Or what every Hannah-Barbara cartoon following Scooby-Doo was to Scooby-Doo

Granted they kind of flooded the market with the anthropomorphic RADICAL team thing, but there was still fun potential to be had with the Street Sharks
This is also true, be they shark or buggy

What was the one where they had to hang upside down so they goo-ed back together, clearly to sell the toys?

it was a TMNT knock-off that hit too late.
I liked it alot as a kid though.

The humans turned into animals angle was cool. honestly, I could see a reboot that was focused on story/characters (as opposed to a toy commercial) working well

Never watched the show or had any toys, but these look freaking sick. Look at how HUGE and MEATY they are. They could eat your other pussy-ass action figures whole.

Street Sharks made their product placement shit way too obvious, the characters don't have good distinguishing characteristics (besides physical) and the plot was overall pretty boring.

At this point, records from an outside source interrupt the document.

-- ==== Sys2Proof/Machine/Bed.lean ====
section
/-! DEFINITION. The matrix unit's arithmetic: format entries (06 R145, R146), the A and B layouts (R135 to R138), the
steps and corrections on accumulator tiles (R140 to R144), and the conversions of the drain path (07 R156 to R159). -/
namespace Sys2Proof.Machine

/-! ## Format entries (06 Table 6.7) -/

def fmtMinPlanes (v : Word) : Nat := (fld v 48 4).toNat
def fmtBound (v : Word) : Nat := (fld v 44 4).toNat
def fmtBoundEn (v : Word) : Bool := v.getLsbD 43
def fmtRound (v : Word) : Nat := (fld v 41 2).toNat
def fmtDrain (v : Word) : Nat := (fld v 37 4).toNat
def fmtOutPlanes (v : Word) : Nat := (fld v 33 4).toNat
def fmtSparsity (v : Word) : Nat := (fld v 31 2).toNat
def fmtScale (v : Word) : Nat := (fld v 29 2).toNat
def fmtA (v : Word) : Nat := (fld v 25 4).toNat
def fmtAPlanes (v : Word) : Nat := (fld v 21 4).toNat
def fmtB (v : Word) : Nat := (fld v 17 4).toNat
def fmtBPlanes (v : Word) : Nat := (fld v 13 4).toNat

/-- Half mode: an FP16 or BF16 A (06 R146). -/
def fmtHalf (v : Word) : Bool := decide (fmtA v ≠ 0)

/-- 06 R146. -/
def fmtValid (v : Word) : Bool :=
  let planes (n : Nat) : Bool := decide (1 ≤ n) && decide (n ≤ 8)
  decide (fld v 52 12 = 0 ∧ fld v 0 13 = 0) && decide (fmtRound v ≤ 1) && decide (1 ≤ fmtDrain v ∧ fmtDrain v ≤ 4) &&
    (if fmtDrain v = 4 then planes (fmtOutPlanes v) else decide (fmtOutPlanes v = 0)) &&
    decide (fmtSparsity v ≤ 2) && decide (fmtScale v ≤ 1) && decide (fmtA v ≤ 2) && decide (fmtB v ≤ 3) &&
    (if fmtA v = 0 then planes (fmtAPlanes v) else decide (fmtAPlanes v = 0)) &&
    (if fmtB v = 1 then planes (fmtBPlanes v) else decide (fmtBPlanes v = 0)) &&
    (if fmtA v = 0 then decide (fmtB v ≤ 1) && decide (1 ≤ fmtMinPlanes v ∧ fmtMinPlanes v ≤ fmtAPlanes v)
     else decide (2 ≤ fmtB v) && decide (fmtSparsity v = 0 ∧ fmtScale v = 0 ∧ fmtMinPlanes v = 0))

/-- Metadata rows of an A tile (06 R135). -/
def metaRows (v : Word) : Nat := if fmtSparsity v = 0 then 0 else if fmtSparsity v = 1 then 8 else 12

/-! ## Buffers (06 R135 to R139) -/

def Buffer.rowAt (b : Buffer) (n : Nat) : BufRow := b.rows.getD n ⟨0, 0⟩
/-- A byte of a buffer row as signed. -/
def Buffer.byteInt (b : Buffer) (r j : Nat) : Int := laneInt 8 (lane 8 (b.rowAt r).data j)

/-- Bit b of the metadata string. -/
def Buffer.metaBit (a : Buffer) (i : Nat) : Nat := bit ((a.rowAt (1 + i / 1024)).data.getLsbD (i % 1024))

/-- The position field of stored element n of row i (Table 6.4). -/
def Buffer.position (a : Buffer) (i n : Nat) : Nat :=
  if fmtSparsity a.fmt = 1 then
    let s := 64 * i + 4 * (n / 2) + 2 * (n % 2)
    a.metaBit s + 2 * a.metaBit (s + 1)
  else
    let s := 96 * i + 12 * (n / 4) + 3 * (n % 4)
    a.metaBit s + 2 * a.metaBit (s + 1) + 4 * a.metaBit (s + 2)

/-- Stored elements of a group, and logical positions of a group. -/
def groupSize (v : Word) : Nat := if fmtSparsity v = 1 then 2 else 4

/-- Fields strictly ascending. -/
def rising : List Nat → Bool
  | x :: y :: t => decide (x < y) && rising (y :: t)
  | _ => true

/-- Group g of row i is legal. -/
def Buffer.legalGroup (a : Buffer) (i g : Nat) : Bool :=
  rising ((List.range (groupSize a.fmt)).map (fun t => a.position i (groupSize a.fmt * g + t)))

/-- Logical position of stored element n of row i. -/
def Buffer.logical (a : Buffer) (i n : Nat) : Nat := 2 * groupSize a.fmt * (n / groupSize a.fmt) + a.position i n

/-- The elements of row i that a step adds: element, B half and B row; h is the half of a dense step. -/
def Buffer.elements (a : Buffer) (h i : Nat) : List (Nat × Nat × Nat) :=
  if fmtSparsity a.fmt = 0 then (List.range 32).map (fun n => (n, h, n))
  else ((List.range 32).filter (fun n => a.legalGroup i (n / groupSize a.fmt))).map
    (fun n => (n, a.logical i n / 32, a.logical i n % 32))

/-- Row i holds a group that is not legal. -/
def Buffer.badRow (a : Buffer) (i : Nat) : Bool :=
  decide (fmtSparsity a.fmt ≠ 0) && (List.range (32 / groupSize a.fmt)).any (fun g => !(a.legalGroup i g))

/-- Bit of element n of row i in the plane held. -/
def Buffer.planeBit (a : Buffer) (i n : Nat) : Int :=
  bit ((a.rowAt (1 + metaRows a.fmt + n / 8)).data.getLsbD (n % 8 * 128 + i))

/-- Bv(k, j) of a B block (06 R137). -/
def Buffer.bval (b : Buffer) (k j : Nat) : Int :=
  if fmtB b.fmt = 0 then b.byteInt (1 + k) j
  else
    let p := fmtBPlanes b.fmt
    2 * ((lane 8 (b.rowAt (1 + k)).data j % 2 ^ p : Nat) : Int) - 2 ^ p + 1

/-- EA(i) and EB(j) (06 R137). -/
def Buffer.ea (a : Buffer) (i : Nat) : Int := (if fmtScale a.fmt = 1 then 0 else a.byteInt 0 i) - 1
def Buffer.eb (b : Buffer) (j : Nat) : Int :=
  (if fmtScale b.fmt = 1 then 0 else b.byteInt 0 j) - (if fmtB b.fmt = 1 then 1 else 0)

/-- 16-bit lane of row 2k + ⌊i / 64⌋ (06 R138). -/
def Buffer.halfVal (b : Buffer) (f : Fmt) (k i : Nat) : FV := f.read (lane 16 (b.rowAt (2 * k + i / 64)).data (i % 64))
def halfFmt (code : Nat) : Fmt := if code = 1 then fp16 else bf16

/-! ## Tiles (06 R140 to R144) -/

def Tile.cell (t : Tile) (i j : Nat) : Word := (t.cells.getD i []).getD j 0

/-- The B halves a step reads. -/
def halvesRead (v : Word) (h : Nat) : List Nat := if fmtSparsity v = 0 then [h] else [0, 1]

/-- R144: the first poison cause a step or correction gives row i: marks of the A rows named, of the B halves, then
metadata (DESIGN CHOICE, log 84: the spec does not order the causes that one step meets). A correction that meets an
illegal sparsity group poisons the row as a step does (DEDUCED, log 101). -/
def stepPoison (a : Buffer) (aRows : List Nat) (bs : List Buffer) (i : Nat) : Option Nat :=
  let mark (b : Buffer) (rs : List Nat) : Option Nat :=
    rs.findSome? (fun r => if (b.rowAt r).mark = 0 then none else some (b.rowAt r).mark)
  let ra := if fmtHalf a.fmt then aRows.filter (fun r => decide (r % 2 = i / 64)) else aRows
  match mark a ra with
  | some c => some c
  | none =>
    match bs.findSome? (fun b => mark b (List.range b.rows.length)) with
    | some c => some c
    | none => if fmtHalf a.fmt = false ∧ a.badRow i = true then some 3 else none

/-- A row already poisoned keeps its first cause. -/
def poisonRows (f : Nat → Option Nat) (p : Tab Nat) : Tab Nat :=
  (List.range 128).foldl (fun t i =>
    match f i with
    | some c => if t.get 0 i = 0 then t.put i c else t
    | none => t) p

/-- The sum over one half of a row's elements of a weight times Bv. -/
def halfSum (l : List (Nat × Nat × Nat)) (hb : Nat) (wt : Nat → Int) (b : Buffer) (j : Nat) : Int :=
  (l.filter (fun e => decide (e.2.1 = hb))).foldl (fun s e => s + wt e.1 * b.bval e.2.2 j) 0

/-- R141, R142: the contribution of each half to cell (i, j) in turn: value and saturation. -/
def addHalves (base : Int) (a : Buffer) (b : Nat → Buffer) (l : List (Nat × Nat × Nat)) (wt : Nat → Int) (scale : Int)
    (i j : Nat) (hs : List Nat) (acc : Int) : Int × Bool :=
  hs.foldl (fun r hb =>
    let x := rshiftNE (scale * halfSum l hb wt (b hb) j) (base - (a.ea i + (b hb).eb j))
    let y := satAdd64 r.1 x
    (y.1, r.2 || y.2)) (acc, false)

/-- R141, R142: every cell and saturation bit of a plane-mode tile. -/
def Tile.planeAdd (t : Tile) (a : Buffer) (b : Nat → Buffer) (h : Nat) (wt : Nat → Nat → Int) (scale : Int)
    (poison : Tab Nat) : Tile :=
  let rows : List (List (Int × Bool)) := (List.range 128).map (fun i =>
    let l := a.elements h i
    (List.range 128).map (fun j =>
      addHalves t.base a b l (wt i) scale i j (halvesRead a.fmt h) (t.cell i j).toInt))
  { t with
    cells := rows.map (fun r => r.map (fun x => BitVec.ofInt 64 x.1))
    sat := t.sat ||| BitVec.ofNat 128 (lanesNat 1 (rows.map (fun r => bit (r.any (fun x => x.2)))))
    poison := poison }

/-- R141: MSTEP in plane mode. -/
def Tile.planeStep (t : Tile) (a : Buffer) (b : Nat → Buffer) (h : Nat) : Tile :=
  t.planeAdd a b h (fun i n => a.planeBit i n) (2 ^ (fmtAPlanes a.fmt - a.plane))
    (poisonRows (stepPoison a (List.range a.rows.length) ((halvesRead a.fmt h).map b)) t.poison)

/-- R142: MPCOR with k planes; it reads the scale and metadata rows of A. -/
def Tile.correct (t : Tile) (a : Buffer) (b : Nat → Buffer) (h k : Nat) : Tile :=
  t.planeAdd a b h (fun _ _ => 1) ((1 - 2 ^ k) * 2 ^ (fmtAPlanes a.fmt - k))
    (poisonRows (stepPoison a (List.range (1 + metaRows a.fmt)) ((halvesRead a.fmt h).map b)) t.poison)

/-- R81 HalfGroup. -/
def halfGroup (acc : Nat) (a b : List FV) : Nat :=
  let g := roundNE (exactSum (List.zipWith exactProduct a b)) fp32
  roundNE (exactSum [fp32.read acc, fp32.read g]) fp32

/-- R143: MSTEP in half mode. -/
def Tile.halfStep (t : Tile) (a b : Buffer) : Tile :=
  let fa := halfFmt (fmtA a.fmt)
  let fb := halfFmt (fmtB b.fmt - 1)
  let ks := List.range 16
  { t with
    cells := (List.range 128).map (fun i => (List.range 128).map (fun j =>
      BitVec.ofNat 64 (halfGroup ((t.cell i j).toNat % 2 ^ 32) (ks.map (fun k => a.halfVal fa k i))
        (ks.map (fun k => b.halfVal fb k j)))))
    poison := poisonRows (stepPoison a (List.range a.rows.length) [b]) t.poison }

/-- Rows of a tile that are poisoned, and rows whose saturation bit is set. -/
def Tile.poisonCount (t : Tile) : Nat := ((List.range 128).filter (fun i => decide (t.poison.get 0 i ≠ 0))).length
def Tile.satCount (t : Tile) : Nat := ((List.range 128).filter (fun i => t.sat.getLsbD i)).length

/-! ## Drain conversions (07 R156 to R159) -/

/-- R157: the exact value of a cell. -/
def Tile.value (t : Tile) (i j : Nat) : FV :=
  if t.halfMode then fp32.read ((t.cell i j).toNat % 2 ^ 32) else .ofInt (t.cell i j).toInt t.base

/-- The next encoding of a format above or below one that stands for a finite value or an infinity. -/
def Fmt.nextUp (f : Fmt) (r : Nat) : Nat :=
  if r % f.signBit = 0 then 1 else if r < f.signBit then r + 1 else r - 1
def Fmt.nextDown (f : Fmt) (r : Nat) : Nat :=
  if r % f.signBit = 0 then f.signBit + 1 else if r < f.signBit then r - 1 else r + 1
/-- The least value of a format not below x, and the greatest not above it; a zero keeps the sign with which the bound
rounds (DESIGN CHOICE, log 83). -/
def leastAbove (f : Fmt) (x : FV) : Nat :=
  let r := roundNE x f
  if (f.read r).cmp x = -1 then f.nextUp r else r
def greatestBelow (f : Fmt) (x : FV) : Nat :=
  let r := roundNE x f
  if (f.read r).cmp x = 1 then f.nextDown r else r

/-- The side of a bound on which a value falls (R158). -/
inductive Side where
  | within
  | below
  | above
  deriving DecidableEq, Repr

def boundSide (low high v : FV) : Side :=
  if v.isNan || decide (v.cmp low = -1) then .below else if v.cmp high = 1 then .above else .within

/-- What a drain is to do: code, format entry, bound register, and the draws of its counter value. -/
structure Drain where
  cv : Nat
  fmt : Word
  bound : BoundReg
  draw : Nat → Nat

def Drain.low (d : Drain) : FV := fp32.read d.bound.low.toNat
def Drain.high (d : Drain) : FV := fp32.read d.bound.high.toNat
def Drain.side (d : Drain) (v : FV) : Side := if fmtBoundEn d.fmt then boundSide d.low d.high v else .within
/-- R158, R167: the element violates its bound. -/
def Drain.bad (d : Drain) (t : Tile) (i j : Nat) : Bool :=
  fmtBoundEn d.fmt && (decide (d.side (t.value i j) ≠ .within) || t.sat.getLsbD i)
def Drain.badCount (d : Drain) (t : Tile) : Nat :=
  (List.range 128).foldl (fun n i => n + ((List.range 128).filter (fun j => d.bad t i j)).length) 0
def Drain.clamps (d : Drain) : Bool := decide (d.bound.pol = 1)
def Drain.form (d : Drain) : Fmt := if d.cv = 1 then fp32 else if d.cv = 2 then fp16 else bf16
def Drain.sr (d : Drain) : Bool := decide (fmtRound d.fmt = 1)

/-- Codes 1 to 3: the output of element (i, j). -/
def Drain.float (d : Drain) (t : Tile) (i j : Nat) : Nat :=
  let v := t.value i j
  match (if d.clamps then d.side v else .within) with
  | .below => leastAbove d.form d.low
  | .above => greatestBelow d.form d.high
  | .within => roundTo v d.form d.sr (d.draw (128 * i + j))

/-- Code 4: the exact value converted. -/
def Drain.exact (d : Drain) (t : Tile) (i j : Nat) : FV :=
  let v := t.value i j
  match (if d.clamps then d.side v else .within) with
  | .below => d.low
  | .above => d.high
  | .within => v

/-- Code 4: the rows of block b: its scale row, then its 32 code rows. -/
def Drain.blockRows (d : Drain) (t : Tile) (b : Nat) : List Row :=
  let p := fmtOutPlanes d.fmt
  let es := (List.range 128).map (fun j => bpniScale ((List.range 32).map (fun n => d.exact t (32 * b + n) j)) p)
  ofLanes 8 (es.map (toLane 8)) ::
    (List.range 32).map (fun n => ofLanes 8 ((List.range 128).map (fun j =>
      bpniQuant (d.exact t (32 * b + n) j) p (es.getD j 0) n d.sr (d.draw (128 * (32 * b + n) + j)))))

/-- Rows that a code writes (Table 7.1). -/
def drainRows (cv : Nat) : Nat := if cv = 1 then 512 else if cv = 4 then 132 else 256

/-- R159, R169: the rows of a drain with their poison. -/
def Drain.rows (d : Drain) (t : Tile) : List RowCell :=
  let bad (i : Nat) : Bool := decide (t.poison.get 0 i ≠ 0)
  if d.cv = 4 then
    [0, 1, 2, 3].flatMap (fun b =>
      (d.blockRows t b).map (fun r => { data := r, poison := (List.range 32).any (fun n => bad (32 * b + n)) }))
  else
    let w := d.form.width
    let per := 1024 / w
    (List.range 128).flatMap (fun i => (List.range (128 / per)).map (fun q =>
      { data := ofLanes w ((List.range per).map (fun j => d.float t i (per * q + j))), poison := bad i }))

end Sys2Proof.Machine
end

They had a black scientist lady, that's about it

they make her white in the 2018 reboot

how would Sup Forums react?

because no movies or top tier arcade games from Konami like the turtles

maybe little ass kids saw the sharks as being scary despite being the good guys

Honestly Street Sharks is probably one of the few things I would welcome a gritty reboot for.

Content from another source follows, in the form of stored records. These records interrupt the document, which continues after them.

theorem Sys2Proof.Laws.Encoding.shrink (n : BitVec 3) : Statement (.shrink n) := by
  refine of_slot (k := 0) (w := 36#6 ++ n ++ 0#23) rfl rfl rfl (fun hw => ?_)
  have op : opcode (36#6 ++ n ++ 0#23 : SlotWord) = 36 := by simp (disch := decide) only [opcode, fld_append_low, fld_append_high, fld_all, Nat.reduceSub, BitVec.toNat_ofNat, Nat.reducePow, Nat.reduceMod]
  have r : rawControl (36#6 ++ n ++ 0#23 : SlotWord) = some (.shrink n) := by
    unfold rawControl; simp (disch := decide) only [op, fld_append_low, fld_append_high, fld_all, fld_zero, Nat.reduceSub, if_true, if_false, BitVec.reduceEq, and_self, false_and]
  exact filter_wf r hw

theorem Sys2Proof.Laws.Encoding.trap (c : BitVec 8) : Statement (.trap c) := by
  refine of_slot (k := 0) (w := 40#6 ++ c ++ 0#18) rfl rfl rfl (fun hw => ?_)
  have op : opcode (40#6 ++ c ++ 0#18 : SlotWord) = 40 := by simp (disch := decide) only [opcode, fld_append_low, fld_append_high, fld_all, Nat.reduceSub, BitVec.toNat_ofNat, Nat.reducePow, Nat.reduceMod]
  have r : rawControl (40#6 ++ c ++ 0#18 : SlotWord) = some (.trap c) := by
    unfold rawControl; simp (disch := decide) only [op, fld_append_low, fld_append_high, fld_all, fld_zero, Nat.reduceSub, if_true, if_false, BitVec.reduceEq, and_self, false_and]
  exact filter_wf r hw

theorem Sys2Proof.Laws.Encoding.eret : Statement (.eret) := by
  refine of_slot (k := 0) (w := 41#6 ++ 0#26) rfl rfl rfl (fun hw => ?_)
  have op : opcode (41#6 ++ 0#26 : SlotWord) = 41 := by simp (disch := decide) only [opcode, fld_append_low, fld_append_high, fld_all, Nat.reduceSub, BitVec.toNat_ofNat, Nat.reducePow, Nat.reduceMod]
  have r : rawControl (41#6 ++ 0#26 : SlotWord) = some (.eret) := by
    unfold rawControl; simp (disch := decide) only [op, fld_append_low, fld_append_high, fld_all, fld_zero, Nat.reduceSub, if_true, if_false, BitVec.reduceEq, and_self, false_and]
  exact filter_wf r hw

theorem Sys2Proof.Laws.Encoding.srr (d : BitVec 5) (s : BitVec 12) : Statement (.srr d s) := by
  refine of_slot (k := 0) (w := 42#6 ++ d ++ s ++ 0#9) rfl rfl rfl (fun hw => ?_)
  have op : opcode (42#6 ++ d ++ s ++ 0#9 : SlotWord) = 42 := by simp (disch := decide) only [opcode, fld_append_low, fld_append_high, fld_all, Nat.reduceSub, BitVec.toNat_ofNat, Nat.reducePow, Nat.reduceMod]
  have r : rawControl (42#6 ++ d ++ s ++ 0#9 : SlotWord) = some (.srr d s) := by
    unfold rawControl; simp (disch := decide) only [op, fld_append_low, fld_append_high, fld_all, fld_zero, Nat.reduceSub, if_true, if_false, BitVec.reduceEq, and_self, false_and]
  exact filter_wf r hw

theorem Sys2Proof.Laws.Encoding.srw (a : BitVec 5) (s : BitVec 12) : Statement (.srw a s) := by
  refine of_slot (k := 0) (w := 43#6 ++ a ++ s ++ 0#9) rfl rfl rfl (fun hw => ?_)
  have op : opcode (43#6 ++ a ++ s ++ 0#9 : SlotWord) = 43 := by simp (disch := decide) only [opcode, fld_append_low, fld_append_high, fld_all, Nat.reduceSub, BitVec.toNat_ofNat, Nat.reducePow, Nat.reduceMod]
  have r : rawControl (43#6 ++ a ++ s ++ 0#9 : SlotWord) = some (.srw a s) := by
    unfold rawControl; simp (disch := decide) only [op, fld_append_low, fld_append_high, fld_all, fld_zero, Nat.reduceSub, if_true, if_false, BitVec.reduceEq, and_self, false_and]
  exact filter_wf r hw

I hear that was also because executives would only greenlight something if it was literally described as 'scooby doo but with x'

Extreme dinosaur there

It was such an unmemorable show that some dude added a bunch of random bullshit to a wiki and made people think they remembered it happening.

Extreme Dinosaurs >>>>>>>>>>>>>>>>>> Street Sharks

Because they were terrible fruitbooters. Put them on real skateboards and you would have had a better series. Fuck roller bladers and their faggotry. The only thing worse are peddle fags.

>Reminder that Vin Diesel was the one pitching/displaying the toyline at a Toy Fair 1994
youtube.com/watch?v=1kthtkKM0oQ

This video might be the only reason this series gets rebooted.
Jawsome!

I watched it as a kid but all I remembered of it was that I watched it.

Found a random episode online recently just to see what it was like, and I think it's safe to say it didn't catch on because it was never that good. Really shit, choppy animation, awkward pauses between lines, scenes dragging on forever, maybe other problems but I couldn't even finish the episode because on top of that it was boring. It's more memorable for the concept than the actual show.

I guess the title/concept is less lame than similar shows though, for whatever that's worth.

Well for one thing the action figures were really bad and much more expensive.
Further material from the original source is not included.